## To do:
Below are records; reproduce exactly the lines from the first through the one containing "record (q : Nat)".

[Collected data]
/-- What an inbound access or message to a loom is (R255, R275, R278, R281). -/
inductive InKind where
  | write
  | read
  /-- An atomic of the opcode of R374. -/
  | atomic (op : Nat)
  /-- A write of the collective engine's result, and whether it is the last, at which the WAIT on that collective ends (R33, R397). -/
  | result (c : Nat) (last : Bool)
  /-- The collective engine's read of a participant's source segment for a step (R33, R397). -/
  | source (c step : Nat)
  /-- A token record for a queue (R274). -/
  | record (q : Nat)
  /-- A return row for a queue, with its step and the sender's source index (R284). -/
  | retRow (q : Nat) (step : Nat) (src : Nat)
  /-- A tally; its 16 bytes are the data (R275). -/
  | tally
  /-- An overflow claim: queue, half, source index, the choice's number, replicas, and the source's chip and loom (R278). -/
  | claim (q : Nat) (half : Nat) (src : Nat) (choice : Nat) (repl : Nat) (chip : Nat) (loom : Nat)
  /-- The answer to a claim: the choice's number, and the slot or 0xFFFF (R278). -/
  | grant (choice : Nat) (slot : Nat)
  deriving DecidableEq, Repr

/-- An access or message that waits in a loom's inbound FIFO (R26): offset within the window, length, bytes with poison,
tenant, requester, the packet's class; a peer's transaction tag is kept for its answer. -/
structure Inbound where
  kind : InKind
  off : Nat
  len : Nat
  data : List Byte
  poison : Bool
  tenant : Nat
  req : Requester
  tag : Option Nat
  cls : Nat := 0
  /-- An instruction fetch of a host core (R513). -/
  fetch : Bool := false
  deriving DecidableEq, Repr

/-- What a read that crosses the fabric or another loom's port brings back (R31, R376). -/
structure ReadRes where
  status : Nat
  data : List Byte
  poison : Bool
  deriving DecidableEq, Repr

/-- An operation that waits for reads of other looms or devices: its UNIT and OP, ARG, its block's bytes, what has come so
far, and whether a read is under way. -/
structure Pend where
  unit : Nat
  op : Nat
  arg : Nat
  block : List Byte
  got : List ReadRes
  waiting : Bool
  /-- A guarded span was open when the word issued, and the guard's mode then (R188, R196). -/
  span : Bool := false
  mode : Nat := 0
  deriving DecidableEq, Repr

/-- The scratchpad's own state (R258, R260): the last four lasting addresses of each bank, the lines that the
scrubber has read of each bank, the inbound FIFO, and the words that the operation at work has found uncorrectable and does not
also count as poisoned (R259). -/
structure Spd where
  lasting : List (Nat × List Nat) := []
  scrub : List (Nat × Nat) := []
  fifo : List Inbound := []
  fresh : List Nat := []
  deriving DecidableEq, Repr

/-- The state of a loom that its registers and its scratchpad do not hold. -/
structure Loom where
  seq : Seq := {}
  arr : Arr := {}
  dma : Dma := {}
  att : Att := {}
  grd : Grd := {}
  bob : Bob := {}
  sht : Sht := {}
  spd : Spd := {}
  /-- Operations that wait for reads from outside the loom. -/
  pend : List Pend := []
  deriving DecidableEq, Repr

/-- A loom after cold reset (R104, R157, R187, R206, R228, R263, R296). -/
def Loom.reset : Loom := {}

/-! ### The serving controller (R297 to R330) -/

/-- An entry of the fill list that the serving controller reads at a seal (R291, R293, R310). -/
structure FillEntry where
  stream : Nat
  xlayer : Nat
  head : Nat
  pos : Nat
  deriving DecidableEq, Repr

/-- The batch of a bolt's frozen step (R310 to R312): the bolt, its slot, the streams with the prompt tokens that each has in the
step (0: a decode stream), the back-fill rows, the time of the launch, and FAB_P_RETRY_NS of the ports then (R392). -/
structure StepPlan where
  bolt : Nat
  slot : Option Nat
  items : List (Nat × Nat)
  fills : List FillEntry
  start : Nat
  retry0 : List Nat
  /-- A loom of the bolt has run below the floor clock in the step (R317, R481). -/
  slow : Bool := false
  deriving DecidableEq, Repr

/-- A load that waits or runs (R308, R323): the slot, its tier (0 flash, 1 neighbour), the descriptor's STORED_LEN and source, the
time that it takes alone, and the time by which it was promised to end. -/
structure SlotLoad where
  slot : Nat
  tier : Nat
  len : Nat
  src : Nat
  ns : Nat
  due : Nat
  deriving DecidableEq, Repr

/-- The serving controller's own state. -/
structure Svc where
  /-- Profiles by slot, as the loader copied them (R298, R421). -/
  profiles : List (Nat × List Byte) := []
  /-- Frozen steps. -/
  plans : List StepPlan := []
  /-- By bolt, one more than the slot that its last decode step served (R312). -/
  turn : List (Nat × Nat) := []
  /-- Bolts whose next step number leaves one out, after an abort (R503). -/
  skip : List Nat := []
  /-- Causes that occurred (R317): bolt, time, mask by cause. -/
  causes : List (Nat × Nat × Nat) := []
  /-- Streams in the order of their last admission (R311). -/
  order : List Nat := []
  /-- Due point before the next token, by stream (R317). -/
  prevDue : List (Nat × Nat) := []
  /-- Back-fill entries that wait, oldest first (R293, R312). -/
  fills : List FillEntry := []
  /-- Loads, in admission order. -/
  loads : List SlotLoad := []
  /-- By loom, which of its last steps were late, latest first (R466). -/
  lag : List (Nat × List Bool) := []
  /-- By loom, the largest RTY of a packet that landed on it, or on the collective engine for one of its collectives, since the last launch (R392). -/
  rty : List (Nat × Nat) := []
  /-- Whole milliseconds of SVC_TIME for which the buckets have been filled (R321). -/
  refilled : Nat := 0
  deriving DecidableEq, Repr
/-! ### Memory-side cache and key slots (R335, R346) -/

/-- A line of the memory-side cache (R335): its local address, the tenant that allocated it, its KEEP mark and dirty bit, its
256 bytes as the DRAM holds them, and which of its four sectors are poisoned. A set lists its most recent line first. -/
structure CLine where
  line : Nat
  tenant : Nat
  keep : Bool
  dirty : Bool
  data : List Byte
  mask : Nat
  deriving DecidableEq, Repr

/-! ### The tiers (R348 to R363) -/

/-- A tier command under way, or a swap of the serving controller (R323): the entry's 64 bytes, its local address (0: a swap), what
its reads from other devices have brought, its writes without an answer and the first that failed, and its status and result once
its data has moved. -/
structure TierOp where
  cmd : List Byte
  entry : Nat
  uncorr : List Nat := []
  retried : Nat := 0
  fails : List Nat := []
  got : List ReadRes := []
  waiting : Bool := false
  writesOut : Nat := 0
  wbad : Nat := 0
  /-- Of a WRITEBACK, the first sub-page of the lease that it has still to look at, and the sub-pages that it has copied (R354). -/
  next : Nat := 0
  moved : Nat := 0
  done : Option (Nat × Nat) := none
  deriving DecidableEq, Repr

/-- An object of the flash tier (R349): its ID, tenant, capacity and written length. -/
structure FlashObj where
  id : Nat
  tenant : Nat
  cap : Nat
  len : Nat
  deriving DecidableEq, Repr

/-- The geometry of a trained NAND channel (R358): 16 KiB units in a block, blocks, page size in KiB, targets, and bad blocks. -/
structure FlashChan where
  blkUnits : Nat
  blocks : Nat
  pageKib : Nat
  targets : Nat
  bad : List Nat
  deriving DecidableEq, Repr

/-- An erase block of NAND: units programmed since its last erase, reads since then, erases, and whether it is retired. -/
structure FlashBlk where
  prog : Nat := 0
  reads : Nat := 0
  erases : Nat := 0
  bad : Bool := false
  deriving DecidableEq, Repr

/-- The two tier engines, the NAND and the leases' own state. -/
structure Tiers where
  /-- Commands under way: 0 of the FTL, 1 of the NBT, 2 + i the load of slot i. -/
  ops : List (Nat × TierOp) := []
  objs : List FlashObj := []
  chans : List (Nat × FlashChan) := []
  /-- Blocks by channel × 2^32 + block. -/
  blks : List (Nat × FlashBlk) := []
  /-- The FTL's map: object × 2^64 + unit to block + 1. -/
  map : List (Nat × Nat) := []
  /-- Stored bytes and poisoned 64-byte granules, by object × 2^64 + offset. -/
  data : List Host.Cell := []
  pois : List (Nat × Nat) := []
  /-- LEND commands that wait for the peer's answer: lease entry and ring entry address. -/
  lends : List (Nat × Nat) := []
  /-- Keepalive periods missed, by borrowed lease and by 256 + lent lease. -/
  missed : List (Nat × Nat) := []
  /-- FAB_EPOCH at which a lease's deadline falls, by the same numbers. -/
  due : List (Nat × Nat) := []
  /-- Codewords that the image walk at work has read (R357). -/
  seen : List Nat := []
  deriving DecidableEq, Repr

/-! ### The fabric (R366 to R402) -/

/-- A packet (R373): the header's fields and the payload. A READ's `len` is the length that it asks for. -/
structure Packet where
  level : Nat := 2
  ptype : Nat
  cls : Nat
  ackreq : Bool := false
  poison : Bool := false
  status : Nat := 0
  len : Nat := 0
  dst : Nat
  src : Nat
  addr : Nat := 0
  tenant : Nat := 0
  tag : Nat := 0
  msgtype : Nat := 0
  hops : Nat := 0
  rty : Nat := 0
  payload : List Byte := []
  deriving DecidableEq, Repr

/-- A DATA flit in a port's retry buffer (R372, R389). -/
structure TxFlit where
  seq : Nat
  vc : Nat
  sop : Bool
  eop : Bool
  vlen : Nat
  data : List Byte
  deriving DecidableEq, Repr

## Completed task:
/-- What an inbound access or message to a loom is (R255, R275, R278, R281). -/
inductive InKind where
  | write
  | read
  /-- An atomic of the opcode of R374. -/
  | atomic (op : Nat)
  /-- A write of the collective engine's result, and whether it is the last, at which the WAIT on that collective ends (R33, R397). -/
  | result (c : Nat) (last : Bool)
  /-- The collective engine's read of a participant's source segment for a step (R33, R397). -/
  | source (c step : Nat)
  /-- A token record for a queue (R274). -/
  | record (q : Nat)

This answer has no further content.